• _INFORMATION SHOWN_:
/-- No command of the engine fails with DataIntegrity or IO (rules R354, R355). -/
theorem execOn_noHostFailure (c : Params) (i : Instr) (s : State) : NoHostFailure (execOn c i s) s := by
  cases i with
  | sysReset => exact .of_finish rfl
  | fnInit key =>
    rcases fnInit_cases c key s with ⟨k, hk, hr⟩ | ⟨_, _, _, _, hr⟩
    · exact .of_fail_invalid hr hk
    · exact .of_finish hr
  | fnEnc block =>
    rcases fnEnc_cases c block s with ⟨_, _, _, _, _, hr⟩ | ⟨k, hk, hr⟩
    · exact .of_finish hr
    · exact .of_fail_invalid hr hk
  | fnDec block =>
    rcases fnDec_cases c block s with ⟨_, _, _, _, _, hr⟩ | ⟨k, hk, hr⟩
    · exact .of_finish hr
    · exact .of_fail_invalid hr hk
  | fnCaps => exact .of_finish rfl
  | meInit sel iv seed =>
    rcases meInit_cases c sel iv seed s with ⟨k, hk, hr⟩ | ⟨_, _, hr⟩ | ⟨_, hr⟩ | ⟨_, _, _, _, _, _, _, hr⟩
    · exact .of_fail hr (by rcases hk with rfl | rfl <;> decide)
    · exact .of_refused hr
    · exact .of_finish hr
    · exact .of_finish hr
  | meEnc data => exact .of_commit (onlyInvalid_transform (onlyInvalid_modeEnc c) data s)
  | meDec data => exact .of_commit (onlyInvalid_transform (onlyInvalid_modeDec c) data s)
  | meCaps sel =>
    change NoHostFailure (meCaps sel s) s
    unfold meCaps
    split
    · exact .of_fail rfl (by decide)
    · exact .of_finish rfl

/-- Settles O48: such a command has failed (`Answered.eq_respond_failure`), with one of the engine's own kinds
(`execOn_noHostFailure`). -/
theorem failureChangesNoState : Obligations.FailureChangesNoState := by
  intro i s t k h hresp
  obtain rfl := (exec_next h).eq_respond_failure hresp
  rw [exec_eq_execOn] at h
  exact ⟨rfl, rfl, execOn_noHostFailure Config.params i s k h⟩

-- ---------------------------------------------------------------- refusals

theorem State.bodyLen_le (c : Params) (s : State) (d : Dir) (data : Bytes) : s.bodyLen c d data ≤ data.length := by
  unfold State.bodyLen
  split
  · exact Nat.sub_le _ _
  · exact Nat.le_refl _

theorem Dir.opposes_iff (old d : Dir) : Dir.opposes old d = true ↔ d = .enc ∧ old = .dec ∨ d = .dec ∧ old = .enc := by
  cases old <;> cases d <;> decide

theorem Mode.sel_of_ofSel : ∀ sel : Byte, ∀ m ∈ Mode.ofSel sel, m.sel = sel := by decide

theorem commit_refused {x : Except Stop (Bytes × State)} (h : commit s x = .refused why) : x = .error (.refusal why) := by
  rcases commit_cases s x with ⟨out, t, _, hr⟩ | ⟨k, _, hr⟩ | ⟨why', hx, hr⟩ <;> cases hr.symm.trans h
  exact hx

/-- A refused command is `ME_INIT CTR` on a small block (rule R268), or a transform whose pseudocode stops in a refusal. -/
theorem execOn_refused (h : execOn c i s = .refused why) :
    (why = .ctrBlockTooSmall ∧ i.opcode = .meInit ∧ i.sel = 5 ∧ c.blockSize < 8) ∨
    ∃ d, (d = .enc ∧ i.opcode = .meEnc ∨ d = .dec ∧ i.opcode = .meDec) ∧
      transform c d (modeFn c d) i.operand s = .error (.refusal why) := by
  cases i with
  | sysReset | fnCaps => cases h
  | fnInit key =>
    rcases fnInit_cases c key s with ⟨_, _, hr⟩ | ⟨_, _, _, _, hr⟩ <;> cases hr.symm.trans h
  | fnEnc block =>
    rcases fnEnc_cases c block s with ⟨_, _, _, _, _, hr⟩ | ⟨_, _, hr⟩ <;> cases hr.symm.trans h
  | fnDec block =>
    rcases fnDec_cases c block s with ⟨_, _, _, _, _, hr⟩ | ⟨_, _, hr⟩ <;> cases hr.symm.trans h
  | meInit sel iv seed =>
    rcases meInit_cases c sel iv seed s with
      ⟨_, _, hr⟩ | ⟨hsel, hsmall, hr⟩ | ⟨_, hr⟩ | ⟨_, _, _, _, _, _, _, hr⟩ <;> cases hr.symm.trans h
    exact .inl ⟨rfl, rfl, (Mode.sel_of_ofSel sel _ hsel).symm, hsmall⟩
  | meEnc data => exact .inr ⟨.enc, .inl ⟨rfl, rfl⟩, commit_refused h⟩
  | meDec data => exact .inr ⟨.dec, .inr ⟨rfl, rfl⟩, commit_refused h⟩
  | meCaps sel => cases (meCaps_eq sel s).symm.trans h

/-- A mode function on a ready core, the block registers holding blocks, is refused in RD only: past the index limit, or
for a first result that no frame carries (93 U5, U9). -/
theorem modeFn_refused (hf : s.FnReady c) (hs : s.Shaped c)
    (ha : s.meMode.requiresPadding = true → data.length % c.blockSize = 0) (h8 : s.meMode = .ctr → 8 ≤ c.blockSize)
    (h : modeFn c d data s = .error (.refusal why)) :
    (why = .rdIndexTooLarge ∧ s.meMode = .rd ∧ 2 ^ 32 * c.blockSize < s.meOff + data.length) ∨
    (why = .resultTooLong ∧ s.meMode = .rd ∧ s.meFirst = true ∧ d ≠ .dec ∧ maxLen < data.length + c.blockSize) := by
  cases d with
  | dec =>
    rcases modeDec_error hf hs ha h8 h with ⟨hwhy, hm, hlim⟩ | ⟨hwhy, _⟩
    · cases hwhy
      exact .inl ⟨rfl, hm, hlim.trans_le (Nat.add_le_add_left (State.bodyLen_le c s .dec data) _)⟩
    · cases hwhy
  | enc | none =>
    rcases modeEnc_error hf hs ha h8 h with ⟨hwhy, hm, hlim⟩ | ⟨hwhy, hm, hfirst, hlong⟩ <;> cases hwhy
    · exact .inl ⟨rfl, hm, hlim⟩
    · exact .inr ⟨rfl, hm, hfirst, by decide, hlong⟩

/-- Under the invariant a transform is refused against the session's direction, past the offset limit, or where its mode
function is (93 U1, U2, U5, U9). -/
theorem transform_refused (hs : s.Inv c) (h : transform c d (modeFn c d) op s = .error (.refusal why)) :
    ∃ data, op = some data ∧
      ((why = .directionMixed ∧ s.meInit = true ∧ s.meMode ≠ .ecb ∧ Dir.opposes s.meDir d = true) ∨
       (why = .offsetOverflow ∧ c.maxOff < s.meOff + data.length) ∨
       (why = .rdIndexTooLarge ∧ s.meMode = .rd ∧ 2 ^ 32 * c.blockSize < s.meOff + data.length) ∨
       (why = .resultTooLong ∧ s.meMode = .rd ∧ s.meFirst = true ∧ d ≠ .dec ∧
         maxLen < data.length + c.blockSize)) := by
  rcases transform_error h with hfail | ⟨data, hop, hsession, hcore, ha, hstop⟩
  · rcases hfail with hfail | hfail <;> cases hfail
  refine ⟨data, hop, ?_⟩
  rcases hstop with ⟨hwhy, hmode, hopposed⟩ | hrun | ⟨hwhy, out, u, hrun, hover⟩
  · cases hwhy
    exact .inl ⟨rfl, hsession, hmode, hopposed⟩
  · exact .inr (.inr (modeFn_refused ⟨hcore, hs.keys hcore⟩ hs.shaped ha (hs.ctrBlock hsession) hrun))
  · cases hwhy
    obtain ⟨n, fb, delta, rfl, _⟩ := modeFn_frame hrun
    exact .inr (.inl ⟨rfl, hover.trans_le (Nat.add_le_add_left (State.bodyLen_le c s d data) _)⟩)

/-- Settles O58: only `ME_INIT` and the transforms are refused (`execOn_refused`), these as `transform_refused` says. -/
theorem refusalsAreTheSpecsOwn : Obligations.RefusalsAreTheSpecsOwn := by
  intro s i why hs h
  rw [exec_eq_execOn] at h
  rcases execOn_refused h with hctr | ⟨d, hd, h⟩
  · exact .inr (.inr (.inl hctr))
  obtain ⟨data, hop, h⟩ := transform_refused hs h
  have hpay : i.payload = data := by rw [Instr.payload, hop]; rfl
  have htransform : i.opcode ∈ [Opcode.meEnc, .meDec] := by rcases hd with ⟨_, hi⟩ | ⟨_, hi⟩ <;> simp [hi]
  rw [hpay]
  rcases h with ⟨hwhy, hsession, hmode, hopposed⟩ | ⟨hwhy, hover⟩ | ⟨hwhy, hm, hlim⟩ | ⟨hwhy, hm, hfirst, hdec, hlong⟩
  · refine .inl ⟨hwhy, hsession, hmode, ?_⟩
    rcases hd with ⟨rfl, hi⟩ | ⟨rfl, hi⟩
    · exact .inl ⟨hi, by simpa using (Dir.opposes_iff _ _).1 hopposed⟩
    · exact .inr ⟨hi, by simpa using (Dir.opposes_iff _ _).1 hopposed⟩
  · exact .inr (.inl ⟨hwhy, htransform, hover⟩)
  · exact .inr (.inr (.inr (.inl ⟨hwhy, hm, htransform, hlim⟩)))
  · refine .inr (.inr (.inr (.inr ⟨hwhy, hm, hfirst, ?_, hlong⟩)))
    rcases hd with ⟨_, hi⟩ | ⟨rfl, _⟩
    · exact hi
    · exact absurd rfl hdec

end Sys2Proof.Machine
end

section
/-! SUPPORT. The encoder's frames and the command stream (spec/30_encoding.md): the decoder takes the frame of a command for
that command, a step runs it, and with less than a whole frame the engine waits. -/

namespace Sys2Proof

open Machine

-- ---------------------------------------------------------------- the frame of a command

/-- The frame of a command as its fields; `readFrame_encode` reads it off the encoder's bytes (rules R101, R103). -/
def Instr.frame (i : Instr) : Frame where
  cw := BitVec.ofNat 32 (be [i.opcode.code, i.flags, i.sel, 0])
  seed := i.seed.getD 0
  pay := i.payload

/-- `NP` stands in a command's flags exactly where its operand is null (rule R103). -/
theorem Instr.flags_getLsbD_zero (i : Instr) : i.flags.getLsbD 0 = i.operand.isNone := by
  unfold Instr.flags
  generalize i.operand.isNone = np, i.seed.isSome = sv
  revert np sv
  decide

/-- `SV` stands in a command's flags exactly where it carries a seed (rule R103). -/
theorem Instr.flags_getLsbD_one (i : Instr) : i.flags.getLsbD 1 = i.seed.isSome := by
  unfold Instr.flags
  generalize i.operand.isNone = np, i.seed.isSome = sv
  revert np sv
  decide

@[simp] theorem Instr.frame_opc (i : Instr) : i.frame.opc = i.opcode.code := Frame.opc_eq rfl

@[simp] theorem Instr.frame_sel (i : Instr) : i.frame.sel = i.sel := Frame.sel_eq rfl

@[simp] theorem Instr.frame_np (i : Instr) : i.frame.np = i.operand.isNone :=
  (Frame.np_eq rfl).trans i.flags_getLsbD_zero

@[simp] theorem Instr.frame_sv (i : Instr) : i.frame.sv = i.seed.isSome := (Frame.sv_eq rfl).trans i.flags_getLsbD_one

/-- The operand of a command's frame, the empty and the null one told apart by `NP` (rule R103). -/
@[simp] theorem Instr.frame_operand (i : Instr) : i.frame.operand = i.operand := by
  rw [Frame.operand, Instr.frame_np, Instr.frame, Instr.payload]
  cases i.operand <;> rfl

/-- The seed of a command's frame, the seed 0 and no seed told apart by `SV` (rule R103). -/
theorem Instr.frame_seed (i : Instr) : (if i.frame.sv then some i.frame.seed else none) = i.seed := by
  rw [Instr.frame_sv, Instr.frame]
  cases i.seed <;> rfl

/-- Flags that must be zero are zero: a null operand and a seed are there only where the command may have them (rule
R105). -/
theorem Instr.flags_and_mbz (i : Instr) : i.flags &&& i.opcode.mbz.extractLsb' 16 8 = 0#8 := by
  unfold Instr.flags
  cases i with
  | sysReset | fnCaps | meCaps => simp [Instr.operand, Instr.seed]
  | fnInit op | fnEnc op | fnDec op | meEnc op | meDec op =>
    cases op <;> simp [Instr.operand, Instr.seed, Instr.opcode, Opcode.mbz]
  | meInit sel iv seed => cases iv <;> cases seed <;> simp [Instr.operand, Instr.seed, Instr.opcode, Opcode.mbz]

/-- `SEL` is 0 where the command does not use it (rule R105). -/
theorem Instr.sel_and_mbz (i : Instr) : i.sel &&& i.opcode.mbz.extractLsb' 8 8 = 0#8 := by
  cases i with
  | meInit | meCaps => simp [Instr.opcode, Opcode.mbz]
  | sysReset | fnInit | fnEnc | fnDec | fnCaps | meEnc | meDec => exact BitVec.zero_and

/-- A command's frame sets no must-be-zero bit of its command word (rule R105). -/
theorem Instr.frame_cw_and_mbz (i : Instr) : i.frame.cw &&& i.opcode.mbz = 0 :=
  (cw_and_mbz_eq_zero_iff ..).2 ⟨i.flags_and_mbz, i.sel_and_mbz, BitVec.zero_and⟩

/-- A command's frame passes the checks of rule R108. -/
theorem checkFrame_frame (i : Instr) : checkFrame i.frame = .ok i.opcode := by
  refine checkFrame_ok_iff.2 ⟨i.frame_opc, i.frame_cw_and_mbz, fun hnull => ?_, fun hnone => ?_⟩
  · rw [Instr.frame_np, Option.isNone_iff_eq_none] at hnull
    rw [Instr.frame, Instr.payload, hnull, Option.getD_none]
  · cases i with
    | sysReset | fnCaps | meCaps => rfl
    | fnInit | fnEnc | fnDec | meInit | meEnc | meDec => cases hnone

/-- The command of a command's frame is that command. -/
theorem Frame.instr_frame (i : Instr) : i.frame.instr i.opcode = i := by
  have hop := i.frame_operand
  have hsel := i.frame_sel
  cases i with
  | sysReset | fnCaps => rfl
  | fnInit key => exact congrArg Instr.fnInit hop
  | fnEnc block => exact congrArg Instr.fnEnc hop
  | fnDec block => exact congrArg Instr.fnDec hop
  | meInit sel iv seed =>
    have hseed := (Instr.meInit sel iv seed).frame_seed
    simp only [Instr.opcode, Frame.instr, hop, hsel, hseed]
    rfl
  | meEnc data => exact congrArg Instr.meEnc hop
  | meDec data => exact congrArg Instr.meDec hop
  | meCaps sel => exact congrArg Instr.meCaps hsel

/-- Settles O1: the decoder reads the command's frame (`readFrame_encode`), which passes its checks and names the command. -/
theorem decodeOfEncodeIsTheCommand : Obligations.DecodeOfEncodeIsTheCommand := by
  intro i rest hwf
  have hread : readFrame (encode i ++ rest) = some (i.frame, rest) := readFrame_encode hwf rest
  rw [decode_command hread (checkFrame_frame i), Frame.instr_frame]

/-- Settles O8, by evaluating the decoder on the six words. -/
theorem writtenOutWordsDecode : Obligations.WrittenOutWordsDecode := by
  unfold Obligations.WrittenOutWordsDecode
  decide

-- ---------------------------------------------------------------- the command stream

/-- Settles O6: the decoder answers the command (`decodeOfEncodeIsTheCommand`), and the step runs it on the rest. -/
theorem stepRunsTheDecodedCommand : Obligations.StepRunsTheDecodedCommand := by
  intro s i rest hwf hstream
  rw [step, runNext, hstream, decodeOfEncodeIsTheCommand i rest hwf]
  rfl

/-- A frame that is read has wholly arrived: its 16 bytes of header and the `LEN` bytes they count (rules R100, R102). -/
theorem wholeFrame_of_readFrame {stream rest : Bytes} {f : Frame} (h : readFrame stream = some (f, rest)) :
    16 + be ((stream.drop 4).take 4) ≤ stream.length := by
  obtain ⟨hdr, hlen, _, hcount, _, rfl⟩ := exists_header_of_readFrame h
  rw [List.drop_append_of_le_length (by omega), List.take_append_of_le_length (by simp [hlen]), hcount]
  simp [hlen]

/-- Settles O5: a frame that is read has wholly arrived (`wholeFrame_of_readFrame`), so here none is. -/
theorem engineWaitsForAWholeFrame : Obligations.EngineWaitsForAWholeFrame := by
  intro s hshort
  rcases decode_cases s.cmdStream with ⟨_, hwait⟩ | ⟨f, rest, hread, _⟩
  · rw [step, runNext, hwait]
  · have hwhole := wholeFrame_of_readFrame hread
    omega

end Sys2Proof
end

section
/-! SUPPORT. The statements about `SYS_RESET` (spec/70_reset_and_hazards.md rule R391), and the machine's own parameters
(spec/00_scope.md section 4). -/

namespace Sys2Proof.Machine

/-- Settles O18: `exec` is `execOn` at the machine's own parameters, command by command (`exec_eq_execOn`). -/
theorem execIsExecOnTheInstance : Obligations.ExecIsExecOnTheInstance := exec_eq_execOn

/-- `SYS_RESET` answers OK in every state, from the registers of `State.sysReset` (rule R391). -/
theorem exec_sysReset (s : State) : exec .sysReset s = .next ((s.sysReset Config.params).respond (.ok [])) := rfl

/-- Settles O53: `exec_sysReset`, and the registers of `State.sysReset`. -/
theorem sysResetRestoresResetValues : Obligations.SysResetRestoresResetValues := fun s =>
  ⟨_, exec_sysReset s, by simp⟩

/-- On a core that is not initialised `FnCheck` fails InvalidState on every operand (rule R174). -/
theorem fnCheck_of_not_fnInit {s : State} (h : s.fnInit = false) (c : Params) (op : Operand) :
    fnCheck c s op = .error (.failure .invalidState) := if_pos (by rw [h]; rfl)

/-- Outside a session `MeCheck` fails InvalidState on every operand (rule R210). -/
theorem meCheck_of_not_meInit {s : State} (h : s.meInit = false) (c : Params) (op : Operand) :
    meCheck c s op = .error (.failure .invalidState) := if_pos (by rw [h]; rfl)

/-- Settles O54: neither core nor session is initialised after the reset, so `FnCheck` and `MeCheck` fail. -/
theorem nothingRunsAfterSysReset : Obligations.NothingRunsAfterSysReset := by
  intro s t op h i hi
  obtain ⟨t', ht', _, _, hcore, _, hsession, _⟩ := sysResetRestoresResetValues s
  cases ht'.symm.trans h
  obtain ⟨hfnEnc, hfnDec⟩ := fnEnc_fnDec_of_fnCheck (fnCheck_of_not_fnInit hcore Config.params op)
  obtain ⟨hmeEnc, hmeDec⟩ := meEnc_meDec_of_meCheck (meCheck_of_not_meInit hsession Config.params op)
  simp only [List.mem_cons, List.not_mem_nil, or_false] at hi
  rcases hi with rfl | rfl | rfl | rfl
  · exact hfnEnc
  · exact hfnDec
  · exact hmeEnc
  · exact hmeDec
...
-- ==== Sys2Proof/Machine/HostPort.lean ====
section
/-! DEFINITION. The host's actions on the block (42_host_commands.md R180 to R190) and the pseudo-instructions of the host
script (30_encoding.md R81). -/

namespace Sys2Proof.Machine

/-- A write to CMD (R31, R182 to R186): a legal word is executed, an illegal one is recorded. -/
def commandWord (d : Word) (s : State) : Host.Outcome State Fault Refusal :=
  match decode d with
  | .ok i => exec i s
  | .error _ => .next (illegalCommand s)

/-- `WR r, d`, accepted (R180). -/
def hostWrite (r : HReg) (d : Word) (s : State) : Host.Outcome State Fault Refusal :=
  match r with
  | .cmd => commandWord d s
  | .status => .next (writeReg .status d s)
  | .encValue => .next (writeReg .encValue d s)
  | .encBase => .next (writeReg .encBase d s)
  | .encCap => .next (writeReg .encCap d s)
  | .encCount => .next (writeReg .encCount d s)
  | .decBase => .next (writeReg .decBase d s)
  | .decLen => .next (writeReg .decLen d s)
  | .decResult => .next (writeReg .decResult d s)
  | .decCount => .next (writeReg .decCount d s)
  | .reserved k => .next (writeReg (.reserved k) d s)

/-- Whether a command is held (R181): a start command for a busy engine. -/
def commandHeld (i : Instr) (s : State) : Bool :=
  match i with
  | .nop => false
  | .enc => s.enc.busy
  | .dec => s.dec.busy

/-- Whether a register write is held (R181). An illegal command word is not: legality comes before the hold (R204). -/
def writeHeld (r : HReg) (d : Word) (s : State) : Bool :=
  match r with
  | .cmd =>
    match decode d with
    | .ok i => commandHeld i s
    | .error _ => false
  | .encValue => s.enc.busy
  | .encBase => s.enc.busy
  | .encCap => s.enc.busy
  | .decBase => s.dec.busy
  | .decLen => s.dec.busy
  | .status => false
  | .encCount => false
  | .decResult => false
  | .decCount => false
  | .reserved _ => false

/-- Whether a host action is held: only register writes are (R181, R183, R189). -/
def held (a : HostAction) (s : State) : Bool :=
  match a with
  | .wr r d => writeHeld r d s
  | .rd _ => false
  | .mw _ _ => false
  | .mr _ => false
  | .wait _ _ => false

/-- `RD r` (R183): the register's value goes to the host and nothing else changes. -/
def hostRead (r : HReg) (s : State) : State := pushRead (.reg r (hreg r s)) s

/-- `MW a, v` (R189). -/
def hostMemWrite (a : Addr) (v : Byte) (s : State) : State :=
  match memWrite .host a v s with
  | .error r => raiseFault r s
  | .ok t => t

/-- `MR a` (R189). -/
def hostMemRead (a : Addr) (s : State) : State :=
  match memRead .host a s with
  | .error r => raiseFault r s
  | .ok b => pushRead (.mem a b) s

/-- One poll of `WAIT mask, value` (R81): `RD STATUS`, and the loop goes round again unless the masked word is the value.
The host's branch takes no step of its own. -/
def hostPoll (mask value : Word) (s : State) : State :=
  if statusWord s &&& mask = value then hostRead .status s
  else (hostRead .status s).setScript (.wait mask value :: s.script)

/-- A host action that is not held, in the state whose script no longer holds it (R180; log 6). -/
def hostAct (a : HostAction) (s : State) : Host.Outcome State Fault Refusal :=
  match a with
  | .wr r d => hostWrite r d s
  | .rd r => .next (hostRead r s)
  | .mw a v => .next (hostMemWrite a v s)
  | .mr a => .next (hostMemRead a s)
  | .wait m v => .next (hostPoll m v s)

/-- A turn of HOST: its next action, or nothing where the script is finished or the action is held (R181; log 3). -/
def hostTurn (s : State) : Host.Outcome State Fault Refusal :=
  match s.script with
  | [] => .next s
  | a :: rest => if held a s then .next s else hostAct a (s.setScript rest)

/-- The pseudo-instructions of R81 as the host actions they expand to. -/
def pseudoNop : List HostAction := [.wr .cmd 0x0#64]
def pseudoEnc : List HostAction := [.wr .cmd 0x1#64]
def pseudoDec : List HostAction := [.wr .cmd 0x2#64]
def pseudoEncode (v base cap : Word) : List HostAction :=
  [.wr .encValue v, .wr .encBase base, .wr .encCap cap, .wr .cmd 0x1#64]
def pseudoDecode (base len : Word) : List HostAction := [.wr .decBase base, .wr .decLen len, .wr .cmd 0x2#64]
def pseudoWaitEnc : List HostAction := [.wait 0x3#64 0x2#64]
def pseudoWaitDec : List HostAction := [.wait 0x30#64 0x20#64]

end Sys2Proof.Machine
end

• _YOUR INSTRUCTIONS_:
Among the entries above, copy exactly only the lines starting with the one containing "Obligations.SysResetRestoresResetValues := fun s =>" and going through the one containing "fnCheck c s", both ends included.

• _PROBLEM SOLUTION_:
theorem sysResetRestoresResetValues : Obligations.SysResetRestoresResetValues := fun s =>
  ⟨_, exec_sysReset s, by simp⟩

/-- On a core that is not initialised `FnCheck` fails InvalidState on every operand (rule R174). -/
theorem fnCheck_of_not_fnInit {s : State} (h : s.fnInit = false) (c : Params) (op : Operand) :
    fnCheck c s op = .error (.failure .invalidState) := if_pos (by rw [h]; rfl)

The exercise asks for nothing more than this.